◆ DATASET ENTRIES:
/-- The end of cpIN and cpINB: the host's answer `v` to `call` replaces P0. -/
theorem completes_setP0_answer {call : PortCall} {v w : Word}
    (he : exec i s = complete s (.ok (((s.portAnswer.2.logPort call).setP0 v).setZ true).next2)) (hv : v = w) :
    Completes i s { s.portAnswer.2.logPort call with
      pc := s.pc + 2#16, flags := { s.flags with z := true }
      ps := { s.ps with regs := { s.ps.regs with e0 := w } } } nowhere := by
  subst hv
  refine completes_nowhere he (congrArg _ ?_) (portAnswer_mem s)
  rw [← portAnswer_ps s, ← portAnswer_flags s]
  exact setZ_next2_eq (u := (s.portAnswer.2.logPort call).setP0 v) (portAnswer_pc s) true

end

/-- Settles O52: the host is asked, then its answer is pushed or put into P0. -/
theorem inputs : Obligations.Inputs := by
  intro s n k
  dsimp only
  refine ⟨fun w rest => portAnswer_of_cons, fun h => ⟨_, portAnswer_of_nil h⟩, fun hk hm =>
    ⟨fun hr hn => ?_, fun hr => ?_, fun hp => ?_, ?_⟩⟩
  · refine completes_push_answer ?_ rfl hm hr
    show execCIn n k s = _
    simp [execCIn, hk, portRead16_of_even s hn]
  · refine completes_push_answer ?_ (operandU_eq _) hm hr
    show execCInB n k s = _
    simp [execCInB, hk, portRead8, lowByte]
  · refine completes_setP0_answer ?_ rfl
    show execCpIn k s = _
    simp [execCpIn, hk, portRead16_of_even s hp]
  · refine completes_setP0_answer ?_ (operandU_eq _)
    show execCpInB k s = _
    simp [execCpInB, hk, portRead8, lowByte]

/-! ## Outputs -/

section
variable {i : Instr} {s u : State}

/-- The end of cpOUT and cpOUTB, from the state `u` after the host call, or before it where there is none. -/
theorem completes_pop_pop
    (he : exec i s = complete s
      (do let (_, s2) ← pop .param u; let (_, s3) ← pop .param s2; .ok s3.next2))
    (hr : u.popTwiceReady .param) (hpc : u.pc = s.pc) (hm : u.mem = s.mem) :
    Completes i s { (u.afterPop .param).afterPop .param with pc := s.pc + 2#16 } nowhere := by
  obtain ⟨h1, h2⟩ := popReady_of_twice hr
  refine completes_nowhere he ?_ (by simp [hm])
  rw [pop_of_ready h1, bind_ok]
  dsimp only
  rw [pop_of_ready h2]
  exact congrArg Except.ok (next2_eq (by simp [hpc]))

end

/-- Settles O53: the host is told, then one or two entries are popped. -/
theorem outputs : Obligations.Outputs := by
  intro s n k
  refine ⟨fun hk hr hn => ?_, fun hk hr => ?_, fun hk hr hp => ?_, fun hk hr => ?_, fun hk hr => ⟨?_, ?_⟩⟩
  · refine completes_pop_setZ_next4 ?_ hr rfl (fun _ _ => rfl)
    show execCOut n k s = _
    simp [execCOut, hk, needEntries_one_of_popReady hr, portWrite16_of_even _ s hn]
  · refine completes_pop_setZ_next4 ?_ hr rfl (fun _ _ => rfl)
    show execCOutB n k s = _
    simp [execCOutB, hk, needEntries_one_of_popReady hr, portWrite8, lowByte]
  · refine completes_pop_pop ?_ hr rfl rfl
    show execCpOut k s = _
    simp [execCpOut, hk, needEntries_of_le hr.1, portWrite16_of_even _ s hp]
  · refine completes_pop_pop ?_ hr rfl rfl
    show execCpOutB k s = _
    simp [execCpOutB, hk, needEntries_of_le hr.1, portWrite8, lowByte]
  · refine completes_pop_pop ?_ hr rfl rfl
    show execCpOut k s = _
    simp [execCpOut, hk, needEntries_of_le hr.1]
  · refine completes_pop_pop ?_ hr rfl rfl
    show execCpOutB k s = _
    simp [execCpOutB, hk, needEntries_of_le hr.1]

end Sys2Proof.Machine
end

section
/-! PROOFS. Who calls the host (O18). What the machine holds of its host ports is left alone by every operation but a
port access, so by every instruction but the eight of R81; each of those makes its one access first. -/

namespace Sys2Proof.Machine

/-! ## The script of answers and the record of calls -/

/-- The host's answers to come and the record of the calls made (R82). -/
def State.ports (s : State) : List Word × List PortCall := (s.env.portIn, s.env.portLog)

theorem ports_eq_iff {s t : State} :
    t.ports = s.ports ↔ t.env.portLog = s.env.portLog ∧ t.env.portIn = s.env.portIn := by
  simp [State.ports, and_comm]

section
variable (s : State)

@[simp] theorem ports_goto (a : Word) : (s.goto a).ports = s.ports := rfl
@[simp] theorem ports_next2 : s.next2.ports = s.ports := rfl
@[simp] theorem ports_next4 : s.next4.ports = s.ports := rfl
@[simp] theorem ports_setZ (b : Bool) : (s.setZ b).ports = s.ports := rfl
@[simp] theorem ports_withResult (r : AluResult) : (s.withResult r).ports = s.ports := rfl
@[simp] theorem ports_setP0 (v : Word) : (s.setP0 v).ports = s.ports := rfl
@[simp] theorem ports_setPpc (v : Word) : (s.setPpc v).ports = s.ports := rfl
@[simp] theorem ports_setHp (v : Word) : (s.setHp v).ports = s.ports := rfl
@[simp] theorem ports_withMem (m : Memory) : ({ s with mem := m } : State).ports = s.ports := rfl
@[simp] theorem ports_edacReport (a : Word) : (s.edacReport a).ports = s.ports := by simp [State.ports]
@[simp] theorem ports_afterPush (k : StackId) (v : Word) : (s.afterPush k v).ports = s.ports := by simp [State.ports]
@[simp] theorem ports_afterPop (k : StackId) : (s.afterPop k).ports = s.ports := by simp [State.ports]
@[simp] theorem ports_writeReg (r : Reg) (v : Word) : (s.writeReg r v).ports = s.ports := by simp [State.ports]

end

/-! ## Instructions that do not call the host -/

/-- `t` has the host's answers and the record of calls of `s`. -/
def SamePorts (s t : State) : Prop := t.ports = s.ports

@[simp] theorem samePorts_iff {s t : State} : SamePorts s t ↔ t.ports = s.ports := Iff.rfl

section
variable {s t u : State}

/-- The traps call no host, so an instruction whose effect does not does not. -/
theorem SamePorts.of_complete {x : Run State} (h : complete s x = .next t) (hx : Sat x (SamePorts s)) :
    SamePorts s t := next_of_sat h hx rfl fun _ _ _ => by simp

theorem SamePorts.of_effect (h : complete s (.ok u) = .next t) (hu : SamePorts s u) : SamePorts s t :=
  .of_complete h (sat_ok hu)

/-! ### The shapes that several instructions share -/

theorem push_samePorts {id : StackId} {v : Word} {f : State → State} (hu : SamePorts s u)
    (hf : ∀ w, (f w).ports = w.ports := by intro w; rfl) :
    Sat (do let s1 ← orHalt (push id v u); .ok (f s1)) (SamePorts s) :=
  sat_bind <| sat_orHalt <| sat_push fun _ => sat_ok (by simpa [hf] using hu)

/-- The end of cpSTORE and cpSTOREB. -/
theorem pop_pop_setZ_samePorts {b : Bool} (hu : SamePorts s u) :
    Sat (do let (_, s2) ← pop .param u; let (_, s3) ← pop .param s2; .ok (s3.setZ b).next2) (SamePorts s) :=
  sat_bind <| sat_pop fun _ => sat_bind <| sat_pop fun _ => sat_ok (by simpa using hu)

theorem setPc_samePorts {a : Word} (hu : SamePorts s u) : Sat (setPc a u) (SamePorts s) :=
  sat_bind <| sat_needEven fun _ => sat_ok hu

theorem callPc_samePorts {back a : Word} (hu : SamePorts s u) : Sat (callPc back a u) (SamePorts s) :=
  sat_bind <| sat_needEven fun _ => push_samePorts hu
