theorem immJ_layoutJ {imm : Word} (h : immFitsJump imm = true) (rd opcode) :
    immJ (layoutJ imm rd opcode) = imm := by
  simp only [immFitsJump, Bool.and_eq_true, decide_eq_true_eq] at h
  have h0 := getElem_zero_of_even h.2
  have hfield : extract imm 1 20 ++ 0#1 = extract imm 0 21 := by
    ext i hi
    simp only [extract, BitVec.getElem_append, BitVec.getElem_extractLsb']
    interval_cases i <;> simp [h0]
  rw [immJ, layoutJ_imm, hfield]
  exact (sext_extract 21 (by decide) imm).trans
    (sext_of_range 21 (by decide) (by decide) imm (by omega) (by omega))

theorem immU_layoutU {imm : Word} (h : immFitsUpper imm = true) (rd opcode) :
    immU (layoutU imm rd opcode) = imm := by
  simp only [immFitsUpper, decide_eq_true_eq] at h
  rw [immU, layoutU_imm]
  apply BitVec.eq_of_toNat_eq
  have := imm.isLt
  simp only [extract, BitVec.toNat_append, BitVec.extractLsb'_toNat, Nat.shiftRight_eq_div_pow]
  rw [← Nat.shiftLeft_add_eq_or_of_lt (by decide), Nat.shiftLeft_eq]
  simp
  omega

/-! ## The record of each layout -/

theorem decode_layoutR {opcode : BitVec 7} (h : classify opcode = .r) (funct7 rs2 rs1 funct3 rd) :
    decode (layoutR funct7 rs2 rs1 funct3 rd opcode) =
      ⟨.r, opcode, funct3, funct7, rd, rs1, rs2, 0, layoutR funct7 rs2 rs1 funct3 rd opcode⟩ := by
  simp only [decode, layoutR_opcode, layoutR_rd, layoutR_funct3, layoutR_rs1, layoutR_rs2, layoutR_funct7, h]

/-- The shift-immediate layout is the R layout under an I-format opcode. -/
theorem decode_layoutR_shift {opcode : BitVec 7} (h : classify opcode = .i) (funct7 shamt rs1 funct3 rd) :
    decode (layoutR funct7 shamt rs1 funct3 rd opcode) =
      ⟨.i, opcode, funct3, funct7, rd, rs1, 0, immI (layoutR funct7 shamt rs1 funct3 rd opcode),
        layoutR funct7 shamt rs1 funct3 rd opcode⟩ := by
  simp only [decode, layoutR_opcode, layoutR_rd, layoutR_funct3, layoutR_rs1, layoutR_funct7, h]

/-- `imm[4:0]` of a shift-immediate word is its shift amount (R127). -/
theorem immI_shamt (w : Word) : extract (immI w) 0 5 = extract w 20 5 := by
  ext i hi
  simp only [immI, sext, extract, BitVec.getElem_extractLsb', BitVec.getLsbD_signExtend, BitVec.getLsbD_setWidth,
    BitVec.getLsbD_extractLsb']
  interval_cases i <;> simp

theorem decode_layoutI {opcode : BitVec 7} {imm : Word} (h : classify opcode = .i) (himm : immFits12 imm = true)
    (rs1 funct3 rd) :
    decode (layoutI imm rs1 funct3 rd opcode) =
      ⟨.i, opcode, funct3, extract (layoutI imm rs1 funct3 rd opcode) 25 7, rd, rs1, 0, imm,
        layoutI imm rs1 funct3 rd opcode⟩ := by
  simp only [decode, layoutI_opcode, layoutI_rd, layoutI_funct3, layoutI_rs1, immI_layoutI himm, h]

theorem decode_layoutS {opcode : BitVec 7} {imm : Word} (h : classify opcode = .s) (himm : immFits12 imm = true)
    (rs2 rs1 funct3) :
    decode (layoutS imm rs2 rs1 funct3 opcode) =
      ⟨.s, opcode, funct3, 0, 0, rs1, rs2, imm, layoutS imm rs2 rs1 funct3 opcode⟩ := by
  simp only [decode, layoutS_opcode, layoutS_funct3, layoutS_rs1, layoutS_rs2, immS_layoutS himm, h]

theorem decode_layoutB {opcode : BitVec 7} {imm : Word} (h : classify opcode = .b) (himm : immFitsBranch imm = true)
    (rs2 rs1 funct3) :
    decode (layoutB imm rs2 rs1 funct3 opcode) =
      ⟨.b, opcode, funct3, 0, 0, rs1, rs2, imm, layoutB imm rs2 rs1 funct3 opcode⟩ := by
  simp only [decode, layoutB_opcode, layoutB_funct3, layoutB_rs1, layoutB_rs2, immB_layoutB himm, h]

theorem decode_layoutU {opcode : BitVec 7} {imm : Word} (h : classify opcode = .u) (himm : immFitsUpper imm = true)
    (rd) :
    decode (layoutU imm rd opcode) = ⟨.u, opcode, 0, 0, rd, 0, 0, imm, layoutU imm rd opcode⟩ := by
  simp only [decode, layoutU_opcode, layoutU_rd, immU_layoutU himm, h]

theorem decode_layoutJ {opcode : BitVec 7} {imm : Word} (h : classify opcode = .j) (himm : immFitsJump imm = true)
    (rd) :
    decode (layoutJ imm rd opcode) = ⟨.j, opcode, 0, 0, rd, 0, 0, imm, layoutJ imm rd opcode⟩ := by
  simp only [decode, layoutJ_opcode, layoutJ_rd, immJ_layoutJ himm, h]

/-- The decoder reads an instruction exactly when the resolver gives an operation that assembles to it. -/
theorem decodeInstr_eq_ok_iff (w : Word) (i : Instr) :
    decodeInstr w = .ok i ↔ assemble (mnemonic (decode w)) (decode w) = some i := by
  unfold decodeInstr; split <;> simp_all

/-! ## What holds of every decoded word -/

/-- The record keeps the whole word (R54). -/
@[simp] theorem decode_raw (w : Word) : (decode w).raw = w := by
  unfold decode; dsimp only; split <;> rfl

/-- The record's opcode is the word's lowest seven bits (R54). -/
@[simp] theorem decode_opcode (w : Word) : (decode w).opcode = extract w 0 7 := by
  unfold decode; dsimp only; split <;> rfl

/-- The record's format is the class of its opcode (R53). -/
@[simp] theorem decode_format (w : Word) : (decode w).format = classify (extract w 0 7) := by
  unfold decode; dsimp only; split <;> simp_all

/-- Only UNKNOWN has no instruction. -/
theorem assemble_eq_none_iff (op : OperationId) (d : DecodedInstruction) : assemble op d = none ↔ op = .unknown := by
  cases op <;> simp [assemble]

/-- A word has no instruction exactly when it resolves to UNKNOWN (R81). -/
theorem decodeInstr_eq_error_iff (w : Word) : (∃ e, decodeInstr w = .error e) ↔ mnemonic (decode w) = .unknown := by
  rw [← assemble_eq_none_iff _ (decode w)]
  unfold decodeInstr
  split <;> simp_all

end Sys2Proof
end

◆ WORK TO COMPLETE:
The line with "simp [execCInB, hk, portRead8, lowByte]" marks the end; reproduce exactly every line from the start of the entries up to it, that line included.

◆ YOUR SOLUTION:
/-- The end of cpIN and cpINB: the host's answer `v` to `call` replaces P0. -/
theorem completes_setP0_answer {call : PortCall} {v w : Word}
    (he : exec i s = complete s (.ok (((s.portAnswer.2.logPort call).setP0 v).setZ true).next2)) (hv : v = w) :
    Completes i s { s.portAnswer.2.logPort call with
      pc := s.pc + 2#16, flags := { s.flags with z := true }
      ps := { s.ps with regs := { s.ps.regs with e0 := w } } } nowhere := by
  subst hv
  refine completes_nowhere he (congrArg _ ?_) (portAnswer_mem s)
  rw [← portAnswer_ps s, ← portAnswer_flags s]
  exact setZ_next2_eq (u := (s.portAnswer.2.logPort call).setP0 v) (portAnswer_pc s) true

end

/-- Settles O52: the host is asked, then its answer is pushed or put into P0. -/
theorem inputs : Obligations.Inputs := by
  intro s n k
  dsimp only
  refine ⟨fun w rest => portAnswer_of_cons, fun h => ⟨_, portAnswer_of_nil h⟩, fun hk hm =>
    ⟨fun hr hn => ?_, fun hr => ?_, fun hp => ?_, ?_⟩⟩
  · refine completes_push_answer ?_ rfl hm hr
    show execCIn n k s = _
    simp [execCIn, hk, portRead16_of_even s hn]
  · refine completes_push_answer ?_ (operandU_eq _) hm hr
    show execCInB n k s = _
    simp [execCInB, hk, portRead8, lowByte]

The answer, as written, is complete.